PspA is the only pneumococcal surface protein that binds to human lactoferrin. It binds to both conformational forms of human lactoferrin, namely, hololactoferrin (holo-hLF, the iron-saturated form) and apolactoferrin (apo-hLf) the iron free form of human lactoferrin [41], [42]. This observation led to the discovery, using pspA mutants, that PspA can protect against killing of pneumococci by apo-hLf [43]. We also observed that antibody to PspA blocked binding of lactoferrin to PspA and increased the ability of apo-hLf to kill pneumococci [42], [44]. Apo-hLf is found in elevated levels in secretions and in serum during inflammation [41], [42], [43]. Apo-hLf is part of the innate immune system and is thought to help provide protection at the mucosal surfaces against pathogens [45]. When apo-hlf reaches pneumococci its N-terminal end is hydrolysed by a pneumococcal protease and the cationic peptides released are bactericidal for pneumococci [46]. PspA has been found to protect against these apo-hLF peptides [43], [46] and against other cationic peptides (Mirza et al. unpublished). The binding of apo-hlf and it peptides to PspA prevents them from reaching the cell membrane and causing cell death [44]. The susceptibility of pneumococci to killing by apo-hLf was found to vary among different pneumococcal strains [43]. It was not known, however, if this variability in killing by lactoferrin was due to differences in binding of apo-hLf to PspA as a result of structural heterogeneity in PspA or differences in capsular type, which might affect protection against killing by lactoferrin.
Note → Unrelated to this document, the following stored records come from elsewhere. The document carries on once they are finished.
-- ==== Sys2Proof/Laws/KeepPower.lean ====
section
/-! SUPPORT. What the operations of Machine/Power.lean touch: each keeps every predicate that is closed under the parts named. -/

namespace Sys2Proof.Machine

set_option linter.unusedTactic false
set_option linter.unreachableTactic false
set_option linter.unusedVariables false
set_option linter.tactic.unusedName false

theorem State.setShift_keeps {P : State → Prop} (hP : Closed 4 P) {capW ms : Nat} {s : State}  (h0 : P s) :
    P (State.setShift capW ms s) := by
  unfold State.setShift
  repeat' (first
    | with_reducible assumption
    | with_reducible refine hP.pwr rfl _ _ ?_
    | with_reducible refine keep_foldl (fun _ _ _ => ?_) ?_
    | with_reducible refine keep_foldl_snd (fun _ _ _ _ => ?_) ?_
    | split)

theorem execPowerShift_keeps {P : State → Prop} (hP : Closed 2673398 P) {h : ExtHdr} {c : Cert} {capW ms : Nat} {s : State}  (h0 : P s) {t0 : State}
    (e : execPowerShift h c capW ms s = .next t0) : P t0 := by
  unfold execPowerShift at e
  cases e
  repeat' (first
    | with_reducible assumption
    | with_reducible refine State.whenUp_keeps (hP.mono rfl) (fun _ _ => ?_) ?_
    | with_reducible refine State.manage_keeps (hP.mono rfl) (fun _ _ => ?_) ?_
    | with_reducible refine State.setShift_keeps (hP.mono rfl) ?_
    | with_reducible refine keep_foldl (fun _ _ _ => ?_) ?_
    | with_reducible refine keep_foldl_snd (fun _ _ _ _ => ?_) ?_
    | exact fun _ => rfl
    | exact fun _ h => h
    | (extract_lets +onlyGivenNames x; refine keep_cut (P x) ?_ (fun _ => ?_); unfold x; clear x; rotate_left; clear_value x)
    | (extract_lets +onlyGivenNames x; refine keep_cut (P x.2) ?_ (fun _ => ?_); unfold x; clear x; rotate_left; clear_value x)
    | (extract_lets +onlyGivenNames x; clear_value x)
    | split)

theorem execPowerShift_after {P : State → Prop} (hP : Closed 2640438 P) {h : ExtHdr} {c : Cert} {capW ms : Nat} {s : State} (h0 : P s.settle) (hr : s.running = true) {t0 : State}
    (e : execPowerShift h c capW ms s = .next t0) : P t0 := by
  unfold execPowerShift at e
  cases e
  unfold State.whenUp
  rw [if_pos hr]
  beta_reduce
  repeat' (first
    | with_reducible assumption
    | with_reducible refine State.manage_after (hP.mono rfl) (fun _ _ => ?_) ?_
    | with_reducible refine State.setShift_keeps (hP.mono rfl) ?_
    | with_reducible refine keep_foldl (fun _ _ _ => ?_) ?_
    | with_reducible refine keep_foldl_snd (fun _ _ _ _ => ?_) ?_
    | exact fun _ => rfl
    | exact fun _ h => h
    | (extract_lets +onlyGivenNames x; refine keep_cut (P x) ?_ (fun _ => ?_); unfold x; clear x; rotate_left; clear_value x)
    | (extract_lets +onlyGivenNames x; refine keep_cut (P x.2) ?_ (fun _ => ?_); unfold x; clear x; rotate_left; clear_value x)
    | (extract_lets +onlyGivenNames x; clear_value x)
    | split)
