theorem execDriveFormat_keeps {P : State → Prop} (hP : Closed 2903984 P) {op : Nat} {s : State}  (h0 : P s) {t0 : State}
    (e : execDriveFormat op s = .next t0) : P t0 := by
  unfold execDriveFormat at e
  cases e
  repeat' (first
    | with_reducible assumption
    | with_reducible refine State.whenUp_keeps (hP.mono rfl) (fun _ _ => ?_) ?_
    | with_reducible refine State.runOp_keeps (hP.mono rfl) (fun _ _ _ => ?_) ?_
    | with_reducible refine State.opFail_keeps (hP.mono rfl) ?_
    | with_reducible refine State.formatDrive_keeps (hP.mono rfl) ?_
    | with_reducible refine State.endOp_keeps (hP.mono rfl) ?_
    | with_reducible refine keep_foldl (fun _ _ _ => ?_) ?_
    | with_reducible refine keep_foldl_snd (fun _ _ _ _ => ?_) ?_
    | exact fun _ => rfl
    | exact fun _ h => h
    | (extract_lets +onlyGivenNames x; refine keep_cut (P x) ?_ (fun _ => ?_); unfold x; clear x; rotate_left; clear_value x)
    | (extract_lets +onlyGivenNames x; refine keep_cut (P x.2) ?_ (fun _ => ?_); unfold x; clear x; rotate_left; clear_value x)
    | (extract_lets +onlyGivenNames x; clear_value x)
    | split)

theorem State.deliver_keeps {P : State → Prop} (hP : Closed 786480 P) {id : Nat} {o : LongOp} {units : Nat} {data : List Byte} {code : Code} {s : State}  (h0 : P s) :
    P (State.deliver id o units data code s) := by
  unfold State.deliver
  repeat' (first
    | with_reducible assumption
    | with_reducible refine State.writeBuffer_keeps (hP.mono rfl) ?_
    | with_reducible refine State.setOp_keeps (hP.mono rfl) ?_
    | with_reducible refine State.endOp_keeps (hP.mono rfl) ?_
    | with_reducible refine keep_foldl (fun _ _ _ => ?_) ?_
    | with_reducible refine keep_foldl_snd (fun _ _ _ _ => ?_) ?_
    | (extract_lets +onlyGivenNames x; refine keep_cut (P x) ?_ (fun _ => ?_); unfold x; clear x; rotate_left; clear_value x)
    | (extract_lets +onlyGivenNames x; refine keep_cut (P x.2) ?_ (fun _ => ?_); unfold x; clear x; rotate_left; clear_value x)
    | (extract_lets +onlyGivenNames x; clear_value x)
    | split)

theorem execLogRead_keeps {P : State → Prop} (hP : Closed 786480 P) {op : Nat} {s : State}  (h0 : P s) {t0 : State}
    (e : execLogRead op s = .next t0) : P t0 := by
  unfold execLogRead at e
  cases e
  repeat' (first
    | with_reducible assumption
    | with_reducible refine State.whenUp_keeps (hP.mono rfl) (fun _ _ => ?_) ?_
    | with_reducible refine State.runOp_keeps (hP.mono rfl) (fun _ _ _ => ?_) ?_
    | with_reducible refine State.deliver_keeps (hP.mono rfl) ?_
    | with_reducible refine keep_foldl (fun _ _ _ => ?_) ?_
    | with_reducible refine keep_foldl_snd (fun _ _ _ _ => ?_) ?_
    | (extract_lets +onlyGivenNames x; refine keep_cut (P x) ?_ (fun _ => ?_); unfold x; clear x; rotate_left; clear_value x)
    | (extract_lets +onlyGivenNames x; refine keep_cut (P x.2) ?_ (fun _ => ?_); unfold x; clear x; rotate_left; clear_value x)
    | (extract_lets +onlyGivenNames x; clear_value x)
    | split)
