-- ==== Sys2Proof/Laws/State.lean ====
section
/-! SUPPORT. What each update of one part of the state leaves in every field: one lemma a field an update, so that no proof unfolds
a record update. -/

namespace Sys2Proof.Machine

@[simp] theorem State.onAon_aon (f : Aon → Aon) (s : State) : (s.onAon f).aon = f s.aon := rfl
@[simp] theorem State.onAon_ras (f : Aon → Aon) (s : State) : (s.onAon f).ras = s.ras := rfl
@[simp] theorem State.onAon_pwr (f : Aon → Aon) (s : State) : (s.onAon f).pwr = s.pwr := rfl
@[simp] theorem State.onAon_sec (f : Aon → Aon) (s : State) : (s.onAon f).sec = s.sec := rfl
@[simp] theorem State.onAon_host (f : Aon → Aon) (s : State) : (s.onAon f).host = s.host := rfl
@[simp] theorem State.onAon_log (f : Aon → Aon) (s : State) : (s.onAon f).log = s.log := rfl
@[simp] theorem State.onAon_sch (f : Aon → Aon) (s : State) : (s.onAon f).sch = s.sch := rfl
@[simp] theorem State.onAon_eng (f : Aon → Aon) (s : State) : (s.onAon f).eng = s.eng := rfl
@[simp] theorem State.onAon_nbu (f : Aon → Aon) (s : State) : (s.onAon f).nbu = s.nbu := rfl
@[simp] theorem State.onAon_mem (f : Aon → Aon) (s : State) : (s.onAon f).mem = s.mem := rfl
@[simp] theorem State.onAon_home (f : Aon → Aon) (s : State) : (s.onAon f).home = s.home := rfl
@[simp] theorem State.onAon_locus (f : Aon → Aon) (s : State) : (s.onAon f).locus = s.locus := rfl
@[simp] theorem State.onAon_xpt (f : Aon → Aon) (s : State) : (s.onAon f).xpt = s.xpt := rfl
@[simp] theorem State.onAon_eth (f : Aon → Aon) (s : State) : (s.onAon f).eth = s.eth := rfl
@[simp] theorem State.onAon_reqs (f : Aon → Aon) (s : State) : (s.onAon f).reqs = s.reqs := rfl
@[simp] theorem State.onAon_nextReq (f : Aon → Aon) (s : State) : (s.onAon f).nextReq = s.nextReq := rfl
@[simp] theorem State.onAon_image (f : Aon → Aon) (s : State) : (s.onAon f).image = s.image := rfl
@[simp] theorem State.onAon_free (f : Aon → Aon) (s : State) : (s.onAon f).free = s.free := rfl
@[simp] theorem State.onAon_emitted (f : Aon → Aon) (s : State) : (s.onAon f).emitted = s.emitted := rfl
@[simp] theorem State.onAon_pending (f : Aon → Aon) (s : State) : (s.onAon f).pending = s.pending := rfl

@[simp] theorem State.onRas_aon (f : Ras → Ras) (s : State) : (s.onRas f).aon = s.aon := rfl
@[simp] theorem State.onRas_ras (f : Ras → Ras) (s : State) : (s.onRas f).ras = f s.ras := rfl
@[simp] theorem State.onRas_pwr (f : Ras → Ras) (s : State) : (s.onRas f).pwr = s.pwr := rfl
@[simp] theorem State.onRas_sec (f : Ras → Ras) (s : State) : (s.onRas f).sec = s.sec := rfl
@[simp] theorem State.onRas_host (f : Ras → Ras) (s : State) : (s.onRas f).host = s.host := rfl
@[simp] theorem State.onRas_log (f : Ras → Ras) (s : State) : (s.onRas f).log = s.log := rfl
@[simp] theorem State.onRas_sch (f : Ras → Ras) (s : State) : (s.onRas f).sch = s.sch := rfl
@[simp] theorem State.onRas_eng (f : Ras → Ras) (s : State) : (s.onRas f).eng = s.eng := rfl
@[simp] theorem State.onRas_nbu (f : Ras → Ras) (s : State) : (s.onRas f).nbu = s.nbu := rfl
@[simp] theorem State.onRas_mem (f : Ras → Ras) (s : State) : (s.onRas f).mem = s.mem := rfl
@[simp] theorem State.onRas_home (f : Ras → Ras) (s : State) : (s.onRas f).home = s.home := rfl
@[simp] theorem State.onRas_locus (f : Ras → Ras) (s : State) : (s.onRas f).locus = s.locus := rfl
@[simp] theorem State.onRas_xpt (f : Ras → Ras) (s : State) : (s.onRas f).xpt = s.xpt := rfl
@[simp] theorem State.onRas_eth (f : Ras → Ras) (s : State) : (s.onRas f).eth = s.eth := rfl
@[simp] theorem State.onRas_reqs (f : Ras → Ras) (s : State) : (s.onRas f).reqs = s.reqs := rfl
@[simp] theorem State.onRas_nextReq (f : Ras → Ras) (s : State) : (s.onRas f).nextReq = s.nextReq := rfl
@[simp] theorem State.onRas_image (f : Ras → Ras) (s : State) : (s.onRas f).image = s.image := rfl
@[simp] theorem State.onRas_free (f : Ras → Ras) (s : State) : (s.onRas f).free = s.free := rfl
@[simp] theorem State.onRas_emitted (f : Ras → Ras) (s : State) : (s.onRas f).emitted = s.emitted := rfl
@[simp] theorem State.onRas_pending (f : Ras → Ras) (s : State) : (s.onRas f).pending = s.pending := rfl
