theorem transferred_does {p : HandoverParams} {c : Ctx} {r : SeqRec} (hr : s.seqRec c.slice p.handle = some r) :
    (∃ x, (s.transferred p c).seqRec c.slice p.handle = some x ∧ x.epoch = r.epoch + 1 ∧ x.ownerTag = p.newOwner ∧ x.seqState = r.seqState ∧
      x.lastHandover = s.now ∧ x.lastRequester = c.rid) ∧
    ∀ l ∈ (s.transferred p c).home.leases, l.2.slice = c.slice → l.2.params.handle ≠ p.handle := by
  unfold State.transferred
  constructor
  · obtain ⟨x, hx, ho⟩ := seqRec_of_owners (f := handedOver p c s.now) (fun _ => ⟨rfl, rfl⟩) hr
      ((owners_congr (congrArg Home.seqs home_clearMark)).trans owners_endLeases)
    have hst := congrArg SeqRec.seqState ho
    exact ⟨x, hx, congrArg SeqRec.epoch ho, congrArg SeqRec.ownerTag ho, hst, congrArg SeqRec.lastHandover ho,
      congrArg SeqRec.lastRequester ho⟩
  · rw [home_clearMark]
    exact leases_of_sequence

/-- The answer of a HANDOVER says what the record says. -/
theorem handoverBody_some {r : SeqRec} (h : s.seqRec slice handle = some r) (torn : Nat) :
    s.handoverBody slice handle torn = .handover r.epoch r.ownerTag r.seqState torn := by
  unfold State.handoverBody
  rw [h]

theorem transfer_does {h : ExtHdr} {p : HandoverParams} {s2 : State} {c : Ctx}
    (e : admission h (.handoverTransfer h p) (transferSpec h p) s.settle = some (c, s2)) (k : unshared s2 c.slice (.handoverTransfer h p)) :
    let t := s.settle.extended h (.handoverTransfer h p) (transferSpec h p) (State.admitTransfer h p)
    ∃ r, t.seqRec c.slice p.handle = some r ∧
      r.epoch = p.expectedEpoch + 1 ∧ r.ownerTag = p.newOwner ∧ r.seqState = 1 ∧ r.lastHandover = s2.now ∧ r.lastRequester = c.rid ∧
      lastResponse t h.pkt.qpn = some (6, 0, .ok, .handover r.epoch r.ownerTag 1 (if (s2.seqRec c.slice p.handle).isNone then 0 else s2.openPages c.slice p.handle)) ∧
      ∀ l ∈ t.home.leases, l.2.slice = c.slice → l.2.params.handle = p.handle → s2.seqRec c.slice p.handle = none := by
  intro t
  have ht : t = s2.runTransfer h p c := (extended_of_admit e).trans (orRevoke_runs k)
  clear_value t
  subst ht
  obtain ⟨s1, hown, hbusy, hh⟩ := admission_checks e
  have hown := homeOr_ok hown
  have hrts := admit_inRts e
  have hhome (u : State) (b : RespBody) : (u.respond h 6 0 .ok 0 b).home = u.home := respond_frame (home_closed u.home rfl rfl) rfl
  cases hr : s2.seqRec c.slice p.handle with
  | some r =>
    obtain ⟨hst, hep⟩ := transferOwn_some ((seqRec_congr hh).trans hr) hown
    obtain ⟨⟨x, hx, h1, h2, h3, h4, h5⟩, hl⟩ := transferred_does hr
    have hk : (s2.transferred p c).inRts h.pkt.qpn := State.clearMark_keeps (rts_closed _ rfl rfl)
      (State.endLeases_keeps (rts_closed _ rfl rfl) (State.onSeq_keeps (rts_closed _ rfl rfl) hrts))
    rw [runTransfer_some hr]
    refine ⟨x, (seqRec_congr (hhome _ _)).trans hx, h1.trans (by rw [hep]), h2, h3.trans hst, h4, h5, ?_, ?_⟩
    · rw [respond_last hk, handoverBody_some hx, h3, hst]
      rfl
    · rw [hhome]
      exact fun l hm hs hd => absurd hd (hl l hm hs)
  | none =>
    have hr1 := (seqRec_congr hh).trans hr
    have he : p.expectedEpoch = 0 := transferOwn_none hr1 hown
    obtain ⟨b, hb⟩ : ∃ b, s2.seqBucket c.slice p.handle = some b := by
      rw [← seqBucket_congr hh, ← Option.isSome_iff_exists, ← Option.not_isNone, Bool.not_eq_true', ← Bool.not_eq_true]
      intro hn
      have hbusy : (if (s1.seqRec c.slice p.handle).isNone && (s1.seqBucket c.slice p.handle).isNone then Code.busy else .ok) = .ok := hbusy
      rw [hr1, hn] at hbusy
      exact absurd hbusy (by decide)
    have hx := seqRec_claimed (newSeqRec p c s2.now b) hr rfl rfl
    have hk : (s2.claimed (newSeqRec p c s2.now b)).inRts h.pkt.qpn := State.clearMark_keeps (rts_closed _ rfl rfl) hrts
    rw [runTransfer_none hr hb]
    refine ⟨_, (seqRec_congr (hhome _ _)).trans hx, by rw [he]; rfl, rfl, rfl, rfl, rfl, ?_, fun _ _ _ _ => rfl⟩
    rw [respond_last hk, handoverBody_some hx]
    rfl

end Sys2Proof.Machine
end

section
/-! SUPPORT. HANDOVER discards and queries, and the ends of tombstones (R208). -/

namespace Sys2Proof.Machine

variable {s : State} {slice handle : Nat}

/-! ## Discards -/

/-- The state of a discard before its record is written: no lease on the sequence, and its pages discarded but for those with adopted
positions. -/
def State.emptied (p : HandoverParams) (c : Ctx) (s : State) : State :=
  let u := s.endLeases (fun l => l.slice = c.slice && l.params.handle = p.handle) .discard
  ((u.home.entries.filter (fun e => e.slice = c.slice && e.name.handle = p.handle)).map Entry.name).foldl
    (fun s n => if s.adopted c.slice n then s else s.discardPage c.slice n) u

/-- The record of a discarded sequence. -/
def entombed (c : Ctx) (now ttl : Nat) (r : SeqRec) : SeqRec :=
  { r with
    epoch := if r.epoch = maxEpoch then r.epoch else r.epoch + 1
    seqState := 2
    tombUntil := now + ttl * 1000000000
    lastHandover := if r.epoch = maxEpoch then r.lastHandover else now
    lastRequester := if r.epoch = maxEpoch then r.lastRequester else c.rid }

/-- The state of a discard before its answer. -/
def State.discarded (p : HandoverParams) (c : Ctx) (s : State) : State :=
  ((s.emptied p c).onSeq c.slice p.handle (entombed c (s.emptied p c).now ((s.emptied p c).cfg c.slice).tombTtl)).clearMark

theorem runHvDiscard_eq {h : ExtHdr} {p : HandoverParams} {c : Ctx} : s.runHvDiscard h p c =
    (s.discarded p c).respond h 6 0 .ok 0 ((s.discarded p c).handoverBody c.slice p.handle 0) := rfl

/-- What the discard of a page keeps, the discards of a list keep. -/
theorem discardPages_keep {P : State → Prop} {l : List PageName} (k : ∀ t n, P t → P (t.discardPage slice n)) (h : P s) :
    P (l.foldl (fun s n => if s.adopted slice n then s else s.discardPage slice n) s) := by
  refine keep_foldl (fun t n ht => ?_) h
  split
  · exact ht
  · exact k t n ht

theorem emptied_frame {p : HandoverParams} {c : Ctx} : (s.emptied p c).owners = s.owners ∧ (s.emptied p c).aon = s.aon ∧
    (s.emptied p c).sch.slices = s.sch.slices := by
  unfold State.emptied
  refine ⟨?_, ?_, ?_⟩
  · exact discardPages_keep (P := fun t => t.owners = s.owners) (fun t n h => owners_discardPage.trans h) owners_endLeases
  · exact discardPages_keep (P := fun t => t.aon = s.aon) (fun t n => State.discardPage_keeps (aon_closed s.aon rfl rfl))
      (State.endLeases_keeps (aon_closed s.aon rfl rfl) rfl)
  · refine discardPages_keep (P := fun t => t.sch.slices = s.sch.slices) (fun t n h => ?_) slices_endLeases
    exact (congrArg Sch.slices (State.discardPage_keeps (sch_closed t.sch rfl rfl) rfl)).trans h

theorem leases_emptied {p : HandoverParams} {c : Ctx} :
    ∀ l ∈ (s.emptied p c).home.leases, l.2.slice = c.slice → l.2.params.handle ≠ p.handle := by
  have hq : Lossy (fun t => ∀ l ∈ t.home.leases, l.2.slice = c.slice → l.2.params.handle ≠ p.handle) :=
    .of_home (Q := fun h => ∀ l ∈ h.leases, l.2.slice = c.slice → l.2.params.handle ≠ p.handle) fun h h' k q l hl => by
      obtain ⟨x, hx, -, hslice, hhandle⟩ := k.2 l hl
      rw [hslice, hhandle]
      exact q x hx
  unfold State.emptied
  exact discardPages_keep (P := fun t => ∀ l ∈ t.home.leases, l.2.slice = c.slice → l.2.params.handle ≠ p.handle)
    (fun t n => State.discardPage_mild hq.toMild) leases_of_sequence

theorem discardOwn_ok {p : HandoverParams} (h : s.discardOwn slice p = .ok) : ∃ r, s.seqRec slice p.handle = some r ∧
    r.epoch = p.expectedEpoch := by
  unfold State.discardOwn at h
  split at h
  · exact absurd h (by decide)
  · next r hr =>
    split at h
    · next hk => exact ⟨r, hr, hk.2⟩
    · exact absurd h (by decide)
In the present study we have examined the association between variability in susceptibility to killing by apolactoferrin and changes in PspA and capsule type. We examined the effects of capsular types and different variants of PspA on resistance to killing. Effects of PspA on live pneumococci were measured by exchanging pspA genes between lactoferrin resistant and susceptible strains. The role of capsule on resistance to killing by apo-hLf was examined using isogenic mutants lacking capsule, or expressing a different capsule.

Our results indicated that some PspAs are more protective against apo-hLf than others and the protection against apo-hLf was strongly associated with the amount of apo-hLf that was bound to the PspA of each pneumococcus. In some cases the removal of capsule resulted in more binding by apo-hLf and more protection against killing by apo-hLf, in other cases removal of capsule had little or no effect on apo-hLf binding or killing by apo-hLf.